- **WORK INSTRUCTIONS**:
Output, word for word, every line from the line with "(s.setComp v).cams = s.cams := rfl" through the final line of the data below.

::::

-- ==== Sys2Proof/Machine/Core.lean ====
section
/-! DEFINITION. The machine as the host reads it. -/

def Sys2Proof.core : Host.Core := {
  State := Sys2Proof.Machine.State, Fault := Sys2Proof.Machine.Fault,
  Refusal := Sys2Proof.Machine.Refusal, step := Sys2Proof.Machine.step, reset := Sys2Proof.Machine.State.reset }
end

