-- ==== Sys2Proof/Certificates/Slice0/Obligations.lean ====
section
/-! DEFINITION. The statements for the provers. Each docstring names the rule or section of the manual it
rests on; a statement that rests on a choice of the model says so. -/

open Sys2Proof Sys2Proof.Machine

/-! ### The queue of commands and the clock -/

/-- A step takes the command at the front of the queue and runs it with the queue's rest. The manual has events and
no queue for them: that commands wait in one queue, first in, first out, is the model's own choice (log 1). -/
def Obligations.StepRunsTheFrontCommand : Prop :=
  ∀ (c : Instr) (rest : List Instr) (s : State),
    s.pending = c :: rest → step s = exec c (s.setPending rest)

/-- With no command waiting one microsecond passes (log 1, the model's choice): the timebase adds 1, the
counter adds 1 or wraps at the period, running loss timers count down, and the events that this brings about are put
in the queue, whatever the free tie order is: the mark, the armed points, the expiries, the end of line n's time at
(n + 2) × L, and an underrun once the port has come to a pixel of a line still fetched that has not arrived (R47,
R67, R68, R74, R120, R121; the underrun's moment is exact to one microsecond, log 16). -/
def Obligations.EmptyQueueStepPassesOneMicrosecond : Prop :=
  ∀ s : State, s.pending = [] → s.Takes →
    ∃ (q : List Instr) (n : Nat),
      let c := if s.timer.timing.period ≤ s.timer.counter + 1 then 0 else s.timer.counter + 1
      let l := s.timer.timing.period / 800
      step s = .next ((((s.setCams (s.cams.map fun k => { k with loss := k.loss.map (· - 1) })).setTimer
        { s.timer with timebase := s.timer.timebase + 1#32, counter := c }).setTies n).setPending q) ∧
      (Instr.cadenceMark ∈ q ↔ c = 0) ∧
      (∀ i : Fin 4, Instr.selectionEvent i ∈ q ↔
        s.timer.armed[i] = true ∧ c ≠ 0 ∧ s.timer.timing.offsets[i] = c) ∧
      (∀ i : Fin 4, Instr.lossTimerExpiry i ∈ q ↔ s.cams[i].loss = some 1) ∧
      (0 < l →
        (Instr.lineTimeEnd ∈ q ↔ s.out.source ≠ none ∧ ∃ m < 768, c = (m + 2) * l) ∧
        (Instr.lineUnderrun ∈ q ↔ s.out.source ≠ none ∧ ∃ p ∈ s.out.places, p.line < 768 ∧ p.dropped = false ∧
          c < (p.line + 2) * l ∧ ∃ k < 512, (p.line + 1) * l + k * l / 512 ≤ c ∧ p.got.length < 3 * k + 3)) ∧
      (∀ e ∈ q, e = .cadenceMark ∨ (∃ i, e = .selectionEvent i) ∨ (∃ i, e = .lossTimerExpiry i) ∨
        e = .lineTimeEnd ∨ e = .lineUnderrun)
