section setBanks
variable (s : State) (v : Banks)
@[simp] theorem State.setBanks_pending : (s.setBanks v).pending = s.pending := rfl
@[simp] theorem State.setBanks_ties : (s.setBanks v).ties = s.ties := rfl
@[simp] theorem State.setBanks_resetAsserted : (s.setBanks v).resetAsserted = s.resetAsserted := rfl
@[simp] theorem State.setBanks_memStart : (s.setBanks v).memStart = s.memStart := rfl
@[simp] theorem State.setBanks_link : (s.setBanks v).link = s.link := rfl
@[simp] theorem State.setBanks_slot : (s.setBanks v).slot = s.slot := rfl
@[simp] theorem State.setBanks_stopOwed : (s.setBanks v).stopOwed = s.stopOwed := rfl
@[simp] theorem State.setBanks_cams : (s.setBanks v).cams = s.cams := rfl
@[simp] theorem State.setBanks_timer : (s.setBanks v).timer = s.timer := rfl
@[simp] theorem State.setBanks_staged : (s.setBanks v).staged = s.staged := rfl
@[simp] theorem State.setBanks_active : (s.setBanks v).active = s.active := rfl
@[simp] theorem State.setBanks_top : (s.setBanks v).top = s.top := rfl
@[simp] theorem State.setBanks_banks : (s.setBanks v).banks = v := rfl
@[simp] theorem State.setBanks_comp : (s.setBanks v).comp = s.comp := rfl
@[simp] theorem State.setBanks_zones : (s.setBanks v).zones = s.zones := rfl
@[simp] theorem State.setBanks_out : (s.setBanks v).out = s.out := rfl
@[simp] theorem State.setBanks_arb : (s.setBanks v).arb = s.arb := rfl
@[simp] theorem State.setBanks_mem : (s.setBanks v).mem = s.mem := rfl
end setBanks

section setComp
variable (s : State) (v : Composer)
@[simp] theorem State.setComp_pending : (s.setComp v).pending = s.pending := rfl
@[simp] theorem State.setComp_ties : (s.setComp v).ties = s.ties := rfl
@[simp] theorem State.setComp_resetAsserted : (s.setComp v).resetAsserted = s.resetAsserted := rfl
@[simp] theorem State.setComp_memStart : (s.setComp v).memStart = s.memStart := rfl
@[simp] theorem State.setComp_link : (s.setComp v).link = s.link := rfl
@[simp] theorem State.setComp_slot : (s.setComp v).slot = s.slot := rfl
@[simp] theorem State.setComp_stopOwed : (s.setComp v).stopOwed = s.stopOwed := rfl
@[simp] theorem State.setComp_cams : (s.setComp v).cams = s.cams := rfl
@[simp] theorem State.setComp_timer : (s.setComp v).timer = s.timer := rfl
@[simp] theorem State.setComp_staged : (s.setComp v).staged = s.staged := rfl
@[simp] theorem State.setComp_active : (s.setComp v).active = s.active := rfl
@[simp] theorem State.setComp_top : (s.setComp v).top = s.top := rfl
@[simp] theorem State.setComp_banks : (s.setComp v).banks = s.banks := rfl
@[simp] theorem State.setComp_comp : (s.setComp v).comp = v := rfl
@[simp] theorem State.setComp_zones : (s.setComp v).zones = s.zones := rfl
@[simp] theorem State.setComp_out : (s.setComp v).out = s.out := rfl
@[simp] theorem State.setComp_arb : (s.setComp v).arb = s.arb := rfl
@[simp] theorem State.setComp_mem : (s.setComp v).mem = s.mem := rfl
end setComp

::::

- **WRITTEN ANSWER**:
@[simp] theorem State.setComp_cams : (s.setComp v).cams = s.cams := rfl
@[simp] theorem State.setComp_timer : (s.setComp v).timer = s.timer := rfl
@[simp] theorem State.setComp_staged : (s.setComp v).staged = s.staged := rfl
@[simp] theorem State.setComp_active : (s.setComp v).active = s.active := rfl
@[simp] theorem State.setComp_top : (s.setComp v).top = s.top := rfl
@[simp] theorem State.setComp_banks : (s.setComp v).banks = s.banks := rfl
@[simp] theorem State.setComp_comp : (s.setComp v).comp = v := rfl
@[simp] theorem State.setComp_zones : (s.setComp v).zones = s.zones := rfl
@[simp] theorem State.setComp_out : (s.setComp v).out = s.out := rfl
@[simp] theorem State.setComp_arb : (s.setComp v).arb = s.arb := rfl
@[simp] theorem State.setComp_mem : (s.setComp v).mem = s.mem := rfl
end setComp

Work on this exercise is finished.